#### [PROBLEM]
Across the material below, say how many lines contain the string "trans", and add no other words.
BEGIN
-- ==== Sys2Proof/Laws/Keeps.lean ====
section
/-! SUPPORT. What each operation leaves alone, part by part of the state: the names for "everything but …", and how a fold
and a choice keep a part. -/

namespace Sys2Proof.Machine

/-! ### Blocks of parts, and everything but some parts -/

abbrev BlkStart (s t : State) : Prop := t.pending = s.pending ∧ t.btn = s.btn ∧ t.kiln = s.kiln ∧ t.set = s.set ∧
    t.sec = s.sec ∧ t.sup = s.sup ∧ t.free = s.free
abbrev BlkProg (s t : State) : Prop := t.crs = s.crs ∧ t.exch = s.exch ∧ t.tickets = s.tickets ∧ t.lastTicket =
    s.lastTicket ∧ t.solver = s.solver
abbrev BlkPair (s t : State) : Prop := t.pair = s.pair ∧ mortarCore t.mortar = mortarCore s.mortar ∧ t.safe = s.safe
abbrev BlkIo (s t : State) : Prop := t.field = s.field ∧ t.ring = s.ring ∧ t.can = s.can ∧ t.panel = s.panel ∧
    t.panel2 = s.panel2
abbrev BlkRest (s t : State) : Prop := t.md = s.md ∧ loopsCore t.loops = loopsCore s.loops ∧ timeCore t.time =
    timeCore s.time ∧ t.net = s.net ∧ evCore t.ev = evCore s.ev ∧ t.ev.intake = s.ev.intake
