-- ==== Sys2Proof/Laws/KeepsSolver.lean ====
section
/-! SUPPORT. What the operations of loop law and solver leave alone, one lemma each. -/

namespace Sys2Proof.Machine

@[simp] theorem setLoop_keeps (s : State) (c : Nat) (x : LoopSt) : But_loops s (setLoop s c x) := by
  simp only [But_loops, BlkStart, BlkProg, BlkPair, BlkIo]
  simp [setLoop]

@[simp] theorem setLoop2_keeps (s : State) (c : Nat) (x : LoopSt2) : But_loops s (setLoop2 s c x) := by
  simp only [But_loops, BlkStart, BlkProg, BlkPair, BlkIo]
  simp [setLoop2]

@[simp] theorem setTable_keeps (s : State) (t : Nat) (x : TableSt) : But_loops s (setTable s t x) := by
  simp only [But_loops, BlkStart, BlkProg, BlkPair, BlkIo]
  simp [setTable]

@[simp] theorem setInj_keeps (s : State) (c : Nat) (x : InjSt) : But_loops s (setInj s c x) := by
  simp only [But_loops, BlkStart, BlkProg, BlkPair, BlkIo]
  simp [setInj]

@[simp] theorem swapTable_keeps (s : State) (t : Nat) (fore : Bytes) : But_tickets_loops_pair_net_intake s (swapTable
    s t fore) := by
  simp only [But_tickets_loops_pair_net_intake, BlkStart, BlkIo]
  unfold swapTable
  dsimp only
  (repeat' split) <;> simp

@[simp] theorem tableDue_keeps (s : State) (t : Nat) : But_exch_tickets_loops_pair_net_intake s (tableDue s t) := by
  simp only [But_exch_tickets_loops_pair_net_intake, BlkStart, BlkIo]
  unfold tableDue
  dsimp only
  (repeat' split) <;> simp

@[simp] theorem tableTerm_keeps (s : State) (d : LoopDef) : But_exch_tickets_loops_pair_net_intake s (tableTerm s d).2
    := by
  simp only [But_exch_tickets_loops_pair_net_intake, BlkStart, BlkIo]
  unfold tableTerm
  dsimp only
  (repeat' split) <;> simp

@[simp] theorem swapOne_keeps (s : State) (c : Nat) (d : LoopDef) (x : LoopSt) (r y h : F64) (w : SwapSt) (new : List
    F64) : But_intake s (swapOne s c d x r y h w new).1 := by
  simp only [But_intake, BlkStart, BlkProg, BlkPair, BlkIo]
  unfold swapOne
  (repeat' split) <;> simp

@[simp] theorem setLoopMode_keeps (s : State) (c mode who : Nat) : But_loops_net_intake s (setLoopMode s c mode who)
    := by
  simp only [But_loops_net_intake, BlkStart, BlkProg, BlkPair, BlkIo]
  simp [setLoopMode]

@[simp] theorem applyRequest_keeps (s : State) (c mode who : Nat) : But_loops_net_intake s (applyRequest s c mode who)
    := by
  simp only [But_loops_net_intake, BlkStart, BlkProg, BlkPair, BlkIo]
  simp [applyRequest]

@[simp] theorem fallbackDue_keeps (s : State) (c : Nat) (d : LoopDef) : But_loops_net_intake s (fallbackDue s c d) :=
    by
  simp only [But_loops_net_intake, BlkStart, BlkProg, BlkPair, BlkIo]
  simp [fallbackDue]

@[simp] theorem requestsDue_keeps (s : State) (c : Nat) : But_loops_net_intake s (requestsDue s c) := by
  simp only [But_loops_net_intake, BlkStart, BlkProg, BlkPair, BlkIo]
  unfold requestsDue
  dsimp only
  (repeat' split) <;> simp

@[simp] theorem rampStep_keeps (s : State) (c : Nat) (d : LoopDef) : But_loops s (rampStep s c d) := by
  simp only [But_loops, BlkStart, BlkProg, BlkPair, BlkIo]
  simp [rampStep]

@[simp] theorem publishOut_keeps (s : State) (d : LoopDef) (u : F64) : But_crs_exch s (publishOut s d u) := by
  simp only [But_crs_exch, BlkStart, BlkPair, BlkIo, BlkRest]
  unfold publishOut
  (repeat' split) <;> simp

@[simp] theorem laneUse_keeps (s : State) (lane n : Nat) : But_loops s (laneUse s lane n) := by
  simp only [But_loops, BlkStart, BlkProg, BlkPair, BlkIo]
  simp [laneUse]

@[simp] theorem injectEnd_keeps (s : State) (c : Nat) (j : InjSt) : But_loops_intake s (injectEnd s c j) := by
  simp only [But_loops_intake, BlkStart, BlkProg, BlkPair, BlkIo]
  simp [injectEnd]

@[simp] theorem injectSample_keeps (s : State) (c : Nat) (d : LoopDef) (i : SampleIn) : But_loops_net_intake s
    (injectSample s c d i).2.2 := by
  simp only [But_loops_net_intake, BlkStart, BlkProg, BlkPair, BlkIo]
  unfold injectSample
  dsimp only
  (repeat' split) <;> simp

@[simp] theorem injectAfter_keeps (s : State) (c : Nat) (d : LoopDef) (sat : Nat) : But_loops_net_intake s
    (injectAfter s c d sat) := by
  simp only [But_loops_net_intake, BlkStart, BlkProg, BlkPair, BlkIo]
  unfold injectAfter
  dsimp only
  (repeat' split) <;> simp

@[simp] theorem outerDone_keeps (s : State) (c : Nat) (u : F64) : But_loops s (outerDone s c u) := by
  simp only [But_loops, BlkStart, BlkProg, BlkPair, BlkIo]
  unfold outerDone
  (repeat' split) <;> simp

theorem swapFold (c : Nat) (d : LoopDef) (x : LoopSt) (r y h : F64) (l : List (List (Nat × F64))) (s : State) (w : SwapSt) :
    But_intake s (l.foldl (fun (sw : State × SwapSt) q => swapOne sw.1 c d x r y h sw.2 (withSet sw.2.params q)) (s, w)).1 := by
  induction l generalizing s w with
  | nil => simp [But_intake, BlkStart, BlkProg, BlkPair, BlkIo]
  | cons q l ih =>
    rw [List.foldl_cons]
    have h1 := ih (swapOne s c d x r y h w (withSet w.params q)).1 (swapOne s c d x r y h w (withSet w.params q)).2
    have h2 := swapOne_keeps s c d x r y h w (withSet w.params q)
    simp only [But_intake, BlkStart, BlkProg, BlkPair, BlkIo, h2] at h1 ⊢
    exact h1
@[simp] theorem swapAll_keeps (s : State) (c : Nat) (d : LoopDef) (x : LoopSt) (r y h : F64) (m : LoopSt2) (acc : Int) : But_intake s (swapAll s c d x r y h m acc).1 := by
  unfold swapAll
  cases m.dueAll with
  | none => exact swapFold ..
  | some q =>
    have h1 := swapFold c d x r y h m.due (swapOne s c d x r y h ⟨m.params, acc, none, 0⟩ q).1 (swapOne s c d x r y h ⟨m.params, acc, none, 0⟩ q).2
    have h2 := swapOne_keeps s c d x r y h ⟨m.params, acc, none, 0⟩ q
    simp only [But_intake, BlkStart, BlkProg, BlkPair, BlkIo, h2] at h1
    exact h1

@[simp] theorem lawEvents_keeps (s : State) (c : Nat) (d : LoopDef) (x : LoopSt) (i : SampleIn) (step : Option F64) : But_intake s (lawEvents s c d x i step) := by
  simp only [But_intake, BlkStart, BlkProg, BlkPair, BlkIo]
  unfold lawEvents
  cases step <;> dsimp only [Option.elim] <;> (repeat' split) <;> simp

@[simp] theorem lawSample_keeps (s : State) (c : Nat) (d : LoopDef) (i : SampleIn) : But_crs_exch_loops_net_intake s
    (lawSample s c d i) := by
  simp only [But_crs_exch_loops_net_intake, BlkStart, BlkPair, BlkIo]
  simp [lawSample]

@[simp] theorem loopSample_keeps (s : State) (c : Nat) (d : LoopDef) : But_crs_exch_tickets_loops_pair_net_intake s
    (loopSample s c d) := by
  simp only [But_crs_exch_tickets_loops_pair_net_intake, BlkStart, BlkIo]
  simp [loopSample]

@[simp] theorem sendLoop_keeps (s : State) (c : Nat) : But_net s (sendLoop s c) := by
  simp only [But_net, BlkStart, BlkProg, BlkPair, BlkIo]
  simp [sendLoop]

@[simp] theorem loopMiss_keeps (s : State) (c : Nat) : But_loops_net_intake s (loopMiss s c) := by
  simp only [But_loops_net_intake, BlkStart, BlkProg, BlkPair, BlkIo]
  unfold loopMiss
  cases loopDef (theImage s) c <;> dsimp only [Option.elim] <;> (repeat' split) <;> simp

@[simp] theorem loopsLoad_keeps (s : State) : But_crs_loops s (loopsLoad s) := by
  simp only [But_crs_loops, BlkStart, BlkPair, BlkIo]
  simp [loopsLoad]

@[simp] theorem paramsVisible_keeps (s : State) : But_loops s (paramsVisible s) := by
  simp only [But_loops, BlkStart, BlkProg, BlkPair, BlkIo]
  simp [paramsVisible]

@[simp] theorem setSolv_keeps (s : State) (c : Nat) (x : SolvSt) : But_solver s (setSolv s c x) := by
  simp only [But_solver, BlkStart, BlkPair, BlkIo, BlkRest]
  simp [setSolv]

@[simp] theorem setSolv2_keeps (s : State) (c : Nat) (x : SolvSt2) : But_solver s (setSolv2 s c x) := by
  simp only [But_solver, BlkStart, BlkPair, BlkIo, BlkRest]
  simp [setSolv2]

@[simp] theorem snapshotParams_keeps (s : State) (c : Nat) : But_tickets_solver_pair_net_intake s (snapshotParams s c)
    := by
  simp only [But_tickets_solver_pair_net_intake, BlkStart, BlkIo]
  unfold snapshotParams
  dsimp only
  (repeat' split) <;> simp

@[simp] theorem noteUnit_keeps (s : State) (u : Nat) : But_solver s (noteUnit s u) := by
  simp only [But_solver, BlkStart, BlkPair, BlkIo, BlkRest]
  unfold noteUnit
  dsimp only
  (repeat' split) <;> simp

@[simp] theorem setJob_keeps (s : State) (k : Nat) (j : JobSt) (st at_ : Nat) : But_solver s (setJob s k j st at_) :=
    by
  simp only [But_solver, BlkStart, BlkPair, BlkIo, BlkRest]
  simp [setJob]

@[simp] theorem scheduleUnit_keeps (s : State) (u : Nat) : But_solver s (scheduleUnit s u) := by
  simp only [But_solver, BlkStart, BlkPair, BlkIo, BlkRest]
  unfold scheduleUnit
  (repeat' split) <;> simp

@[simp] theorem schedule_keeps (s : State) : But_solver s (schedule s) := by
  simp only [But_solver, BlkStart, BlkPair, BlkIo, BlkRest]
  simp [schedule]

@[simp] theorem setOutcome_keeps (s : State) (c f : Nat) (o : Outcome9) : But_solver s (setOutcome s c f o) := by
  simp only [But_solver, BlkStart, BlkPair, BlkIo, BlkRest]
  simp [setOutcome]

@[simp] theorem holdFrame_keeps (s : State) (c f cause : Nat) (item : List W32) : But_solver_intake s (holdFrame s c f
    cause item) := by
  simp only [But_solver_intake, BlkStart, BlkPair, BlkIo]
  simp [holdFrame]

@[simp] theorem jobLate_keeps (s : State) (c : Nat) (why : Nat) : But_solver_intake s (jobLate s c why) := by
  simp only [But_solver_intake, BlkStart, BlkPair, BlkIo]
  unfold jobLate
  (repeat' split) <;> simp

theorem takeTag_keeps (c : Nat) (acc : State × List F64 × Option Nat × Bool) (t : Nat × Nat × Bool) : But_solver_intake acc.1 (takeTag c acc t).1 := by
  simp only [But_solver_intake, BlkStart, BlkPair, BlkIo]
  unfold takeTag
  obtain ⟨s, vals, bad, stale⟩ := acc
  try dsimp only
  (repeat' split) <;> simp
theorem takeTags_keeps (c : Nat) (l : List (Nat × Nat × Bool)) (acc : State × List F64 × Option Nat × Bool) :
    But_solver_intake acc.1 (l.foldl (takeTag c) acc).1 := by
  induction l generalizing acc with
  | nil => simp [But_solver_intake, BlkStart, BlkPair, BlkIo]
  | cons b l ih => rw [List.foldl_cons]; have h1 := ih (takeTag c acc b); have h2 := takeTag_keeps c acc b; simp only [But_solver_intake, BlkStart, BlkPair, BlkIo] at h1 h2 ⊢; simp only [h2] at h1; exact h1
theorem execSolverFrameStart_keeps (ctx : Nat) (s : State) (t : State) (h : execSolverFrameStart ctx s = .next t) : But_tickets_solver_pair_net_intake s t := by
  unfold execSolverFrameStart at h
  injection h with h
  subst h
  simp only [But_tickets_solver_pair_net_intake, BlkStart, BlkIo]
  split
  · simp
  · try dsimp only
    split
    · simp
    · rename_i p _ _
      have k := takeTags_keeps ctx ((solverTags (solverOf p) p).zipIdx.map fun e => (e.2, e.1.1, e.1.2)) (snapshotParams (setPhase s 20000) ctx, [], none, false)
      generalize List.foldl (takeTag ctx) _ _ = q at k ⊢
      obtain ⟨s1, vals, bad, stale⟩ := q
      try dsimp only at k ⊢
      (repeat' split) <;> simp [k]

@[simp] theorem raiseConditions_keeps (s : State) (c : Nat) (o : Outcome9) : But_solver_intake s (raiseConditions s c
    o) := by
  simp only [But_solver_intake, BlkStart, BlkPair, BlkIo]
  simp [raiseConditions]

theorem execSolverJobEnd_keeps (ctx : Nat) (at_ : Nat) (s : State) (t : State) (h : execSolverJobEnd ctx at_ s = .next
    t) : But_solver_intake s t := by
  unfold execSolverJobEnd at h
  injection h with h
  subst h
  simp only [But_solver_intake, BlkStart, BlkPair, BlkIo]
  (repeat' split) <;> simp

theorem execSolverJobDeadline_keeps (ctx : Nat) (s : State) (t : State) (h : execSolverJobDeadline ctx s = .next t) :
    But_solver_intake s t := by
  unfold execSolverJobDeadline at h
  injection h with h
  subst h
  simp only [But_solver_intake, BlkStart, BlkPair, BlkIo]
  (repeat' split) <;> simp

@[simp] theorem dropOldFrame_keeps (s : State) (ctx : Nat) : But_exch_solver s (dropOldFrame s ctx) := by
  simp only [But_exch_solver, BlkStart, BlkPair, BlkIo, BlkRest]
  simp [dropOldFrame]

@[simp] theorem countOutcome_keeps (s : State) (arrived : Bool) : But_pair s (countOutcome s arrived) := by
  simp only [But_pair, BlkStart, BlkProg, BlkIo, BlkRest]
  simp [countOutcome]

theorem execSolverPublish_keeps (ctx : Nat) (s : State) (t : State) (h : execSolverPublish ctx s = .next t) :
    But_exch_solver_pair_intake s t := by
  unfold execSolverPublish at h
  injection h with h
  subst h
  simp only [But_exch_solver_pair_intake, BlkStart, BlkIo]
  (repeat' split) <;> simp

@[simp] theorem rejoin_keeps (s : State) (c k : Nat) (d : SolverDef) (u g : Nat) : But_solver_intake s (rejoin s c k d
    u g) := by
  simp only [But_solver_intake, BlkStart, BlkPair, BlkIo]
  unfold rejoin
  dsimp only
  (repeat' split) <;> simp

@[simp] theorem rehomeOne_keeps (s : State) (e : Nat × SolverDef) : But_solver_intake s (rehomeOne s e) := by
  simp only [But_solver_intake, BlkStart, BlkPair, BlkIo]
  unfold rehomeOne
  (repeat' split) <;> simp

@[simp] theorem rehome_keeps (s : State) (cs : List (Nat × SolverDef)) : But_solver_intake s (rehome s cs) := by
  simp only [But_solver_intake, BlkStart, BlkPair, BlkIo]
  simp [rehome]

@[simp] theorem tileOff_keeps (s : State) (t cause : Nat) : But_solver_intake s (tileOff s t cause) := by
  simp only [But_solver_intake, BlkStart, BlkPair, BlkIo]
  unfold tileOff
  (repeat' split) <;> simp

theorem execTileOffline_keeps (tile cause : Nat) (at_ : Nat) (s : State) (t : State) (h : execTileOffline tile cause
    at_ s = .next t) : But_solver_intake s t := by
  unfold execTileOffline at h
  injection h with h
  subst h
  simp only [But_solver_intake, BlkStart, BlkPair, BlkIo]
  simp

theorem execTileSelfTest_keeps (tile : Nat) (passed : Bool) (at_ : Nat) (s : State) (t : State) (h : execTileSelfTest
    tile passed at_ s = .next t) : But_solver_intake s t := by
  unfold execTileSelfTest at h
  injection h with h
  subst h
  simp only [But_solver_intake, BlkStart, BlkPair, BlkIo]
  simp

@[simp] theorem keepFallbacks_keeps (s : State) : But_solver s (keepFallbacks s) := by
  simp only [But_solver, BlkStart, BlkPair, BlkIo, BlkRest]
  simp [keepFallbacks]

@[simp] theorem sendOutcome_keeps (s : State) (ctx : Nat) : But_solver_net_intake s (sendOutcome s ctx) := by
  simp only [But_solver_net_intake, BlkStart, BlkPair, BlkIo]
  unfold sendOutcome
  dsimp only
  (repeat' split) <;> simp

@[simp] theorem sendOutcomes_keeps (s : State) : But_solver_net_intake s (sendOutcomes s) := by
  simp only [But_solver_net_intake, BlkStart, BlkPair, BlkIo]
  simp [sendOutcomes]

end Sys2Proof.Machine
end

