theorem execDisarmBreakpoints_keeps (r : Req) (s : State) (t : State) (h : execDisarmBreakpoints r s = .next t) :
    But_crs_net_intake s t := by
  unfold execDisarmBreakpoints at h
  injection h with h
  subst h
  simp only [But_crs_net_intake, BlkStart, BlkPair, BlkIo]
  simp

@[simp] theorem applyAck_keeps (s : State) (reset : Bool) :
    But_md_crs_exch_loops_solver_safe_field_can_net_ev_intake_panel_panel2_free s (applyAck s reset) := by
  simp only [But_md_crs_exch_loops_solver_safe_field_can_net_ev_intake_panel_panel2_free]
  simp [applyAck]

@[simp] theorem acceptAck_keeps (s : State) : But_md s (acceptAck s) := by
  simp only [But_md, BlkStart, BlkProg, BlkPair, BlkIo]
  simp [acceptAck]

@[simp] theorem forwardAck_keeps (s : State) : But_net s (forwardAck s) := by
  simp only [But_net, BlkStart, BlkProg, BlkPair, BlkIo]
  simp [forwardAck]

theorem execModeAcknowledge_keeps (r : Req) (s : State) (t : State) (h : execModeAcknowledge r s = .next t) :
    But_md_net_intake s t := by
  unfold execModeAcknowledge at h
  injection h with h
  subst h
  simp only [But_md_net_intake, BlkStart, BlkProg, BlkPair, BlkIo]
  simp

@[simp] theorem acceptSwap_keeps (s : State) (reset : Bool) (cmd : Option Origin) : But_md s (acceptSwap s reset cmd)
    := by
  simp only [But_md, BlkStart, BlkProg, BlkPair, BlkIo]
  simp [acceptSwap]

theorem execModeRoleSwap_keeps (r : Req) (s : State) (t : State) (h : execModeRoleSwap r s = .next t) :
    But_md_net_intake s t := by
  unfold execModeRoleSwap at h
  injection h with h
  subst h
  simp only [But_md_net_intake, BlkStart, BlkProg, BlkPair, BlkIo]
  simp

@[simp] theorem resetToKiln_keeps (s : State) : But_md s (resetToKiln s) := by
  simp only [But_md, BlkStart, BlkProg, BlkPair, BlkIo]
  simp [resetToKiln]

theorem execModeReset_keeps (r : Req) (s : State) (t : State) (h : execModeReset r s = .next t) : But_md_net_intake s
    t := by
  unfold execModeReset at h
  injection h with h
  subst h
  simp only [But_md_net_intake, BlkStart, BlkProg, BlkPair, BlkIo]
  simp

theorem execPrepareReturn_keeps (r : Req) (s : State) (t : State) (h : execPrepareReturn r s = .next t) :
    But_net_ev_intake s t := by
  unfold execPrepareReturn at h
  injection h with h
  subst h
  simp only [But_net_ev_intake, BlkStart, BlkProg, BlkPair, BlkIo]
  simp

theorem execPrepareReturnTimeout_keeps (s : State) (t : State) (h : execPrepareReturnTimeout s = .next t) : But_net_ev
    s t := by
  unfold execPrepareReturnTimeout at h
  injection h with h
  subst h
  simp only [But_net_ev, BlkStart, BlkProg, BlkPair, BlkIo]
  (repeat' split) <;> simp

@[simp] theorem enterSealed_keeps (s : State) :
    But_md_kiln_crs_exch_tickets_loops_solver_pair_safe_field_ring_can_net_intake_panel_panel2_free s (enterSealed s)
    := by
  simp only [But_md_kiln_crs_exch_tickets_loops_solver_pair_safe_field_ring_can_net_intake_panel_panel2_free]
  simp [enterSealed]

@[simp] theorem confirmReturn_keeps (s : State) :
    But_md_kiln_crs_exch_tickets_loops_solver_pair_safe_field_ring_can_net_ev_intake_sec_panel_panel2_free s
    (confirmReturn s) := by
  simp only [But_md_kiln_crs_exch_tickets_loops_solver_pair_safe_field_ring_can_net_ev_intake_sec_panel_panel2_free]
  unfold confirmReturn
  (repeat' split) <;> simp

@[simp] theorem sampleButton_keeps (s : State) (closed : Bool) : But_btn s (sampleButton s closed) := by
  simp only [But_btn, BlkProg, BlkPair, BlkIo, BlkRest]
  simp [sampleButton]

@[simp] theorem declareStuck_keeps (s : State) : But_btn_intake s (declareStuck s) := by
  simp only [But_btn_intake, BlkProg, BlkPair, BlkIo]
  simp [declareStuck]

@[simp] theorem closeButton_keeps (s : State) : But_btn_intake s (closeButton s) := by
  simp only [But_btn_intake, BlkProg, BlkPair, BlkIo]
  simp [closeButton]

theorem execButtonClosingRecognised_keeps (s : State) (t : State) (h : execButtonClosingRecognised s = .next t) :
    But_btn_intake s t := by
  unfold execButtonClosingRecognised at h
  injection h with h
  subst h
  simp only [But_btn_intake, BlkProg, BlkPair, BlkIo]
  simp

theorem execButtonStuck_keeps (s : State) (t : State) (h : execButtonStuck s = .next t) : But_btn_intake s t := by
  unfold execButtonStuck at h
  injection h with h
  subst h
  simp only [But_btn_intake, BlkProg, BlkPair, BlkIo]
  simp

theorem execButtonStuckEnd_keeps (s : State) (t : State) (h : execButtonStuckEnd s = .next t) : But_btn_intake s t :=
    by
  unfold execButtonStuckEnd at h
  injection h with h
  subst h
  simp only [But_btn_intake, BlkProg, BlkPair, BlkIo]
  simp
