/-- The first copy is always accepted: on time with its safety containers, late for the next image. -/
theorem execRingInputFrameReceive_new {s : State} {f : RingFrame} {d : StationDef} (h : newCycle s f d = true)
    (ht : f.tick = s.time.tick) : exec (.ringInputFrameReceive f) s = .next
      (if f.at_ ≤ 20000 then ringContainers (takeBlocks (copyNoted s f true) d f.tick f.modules) f
       else copyNoted s f false) := by
  obtain ⟨hfw, hm, hsound, htype, hd, -, -, hl⟩ := newCycle_iff.mp h
  have hstation := station_of_stationDef hd
  have hne : ¬ ((some f.tick == (stn s f.station).lastCycle) = true) := fun he => by
    rw [← beq_iff_eq.mp he] at hl
    simp at hl
  refine congrArg Host.Outcome.next ((if_neg (by simp [hfw, hm])).trans ((if_neg (by simp [hsound])).trans
    ((if_neg (by simp [htype])).trans ?_)))
  dsimp only
  rw [ringInput_new h ht]
  split
  case isTrue hat =>
    have htaken := (takeBlocks_taken (copyNoted s f true) d f.tick f.modules).2
    rw [hstation, stn_copyNoted] at htaken
    rw [htaken]
    exact if_neg hne
  case isFalse hat =>
    rw [stn_copyNoted]
    exact (if_neg hne).trans (if_neg fun hc => hat hc.2)

/-- A first copy on time brings its modules' data; everything else of the station is noted with it. -/
theorem takeBlocks_copyNoted {s : State} {f : RingFrame} {d : StationDef} (hd : d.station = f.station) :
    let t := takeBlocks (copyNoted s f true) d f.tick f.modules
    (∀ k, k ≠ f.station → stn t k = stn s k) ∧ stn t f.station = { copyStation s f true with mods := (stn t f.station).mods } ∧
      ∀ m ∈ d.mods, tget {} (stn t f.station).mods m.module =
        blockRead f.tick (f.modules.find? fun b => b.1 == m.module) (tget {} (stn s f.station).mods m.module) := by
  obtain ⟨hother, hself⟩ := hd ▸ takeBlocks_taken (copyNoted s f true) d f.tick f.modules
  refine ⟨fun k hk => (hother k hk).trans (stn_copyNoted_ne _ _ _ hk), stn_copyNoted s f true ▸ hself, fun m hm => ?_⟩
  have h := takeBlocks_rmod (copyNoted s f true) f.tick f.modules hm
  rw [hd] at h
  refine h.trans ?_
  rw [rmod, stn_copyNoted]
  rfl

/-! ### Faulty frames, missed cycles, a closed ring (R437, R442, R446, R453) -/

theorem execRingInputFrameReceive_faulty {s : State} {f : RingFrame} (hfw : s.ring.forwarding = true)
    (hm : (s.md.mode == .load || evaluates s.md.mode) = true) (hd : (stationDef (theImage s) f.station).isSome = true)
    (hf : frameSound f = false) : exec (.ringInputFrameReceive f) s = .next
      (setStn s f.station { stn s f.station with counters := bump (stn s f.station).counters 4 }) :=
  congrArg Host.Outcome.next ((if_neg (by simp [hfw, hm])).trans ((if_pos (by simp [hf])).trans
    (if_neg (by simpa [Option.isSome_iff_ne_none] using hd))))

/-- The station with one more missed cycle. -/
def missNoted (s : State) (k : Nat) : StationSt :=
  { stn s k with
    missed := (stn s k).missed + 1, counters := bump (stn s k).counters 1, lastCycle := some (s.time.tick - 1) }

/-- The station lost after a second missed cycle. -/
def stationLost (s : State) (k : Nat) : State :=
  setStn (setPhase s 20000) k { missNoted s k with
    state := 4, mods := (stn s k).mods.map fun e => (e.1, { e.2 with valid := false }) }

theorem execRingCycleMissed_missed {s : State} {k : Nat} {d : StationDef} (hd : stationDef (theImage s) k = some d)
    (h3 : (stn s k).state = 3) (ht : 1 ≤ s.time.tick) (hc : cycleTick d (s.time.tick - 1) = true)
    (hl : ((stn s k).lastCycle.elim true fun n => decide (n < s.time.tick - 1)) = true) :
    exec (.ringCycleMissed k) s = .next (if (stn s k).missed + 1 < 2 then setStn (setPhase s 20000) k (missNoted s k)
      else raise (stationLost s k) (if d.optional then 209 else 208) [w32 k]) := by
  have h0 : s.time.tick ≠ 0 := by omega
  show execRingCycleMissed k s = _
  unfold execRingCycleMissed
  rw [hd]
  refine congrArg Host.Outcome.next (if_neg ?_)
  rw [notSecond hl]
  simp [h3, h0, hc]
END
#### [ANSWER AREA]
6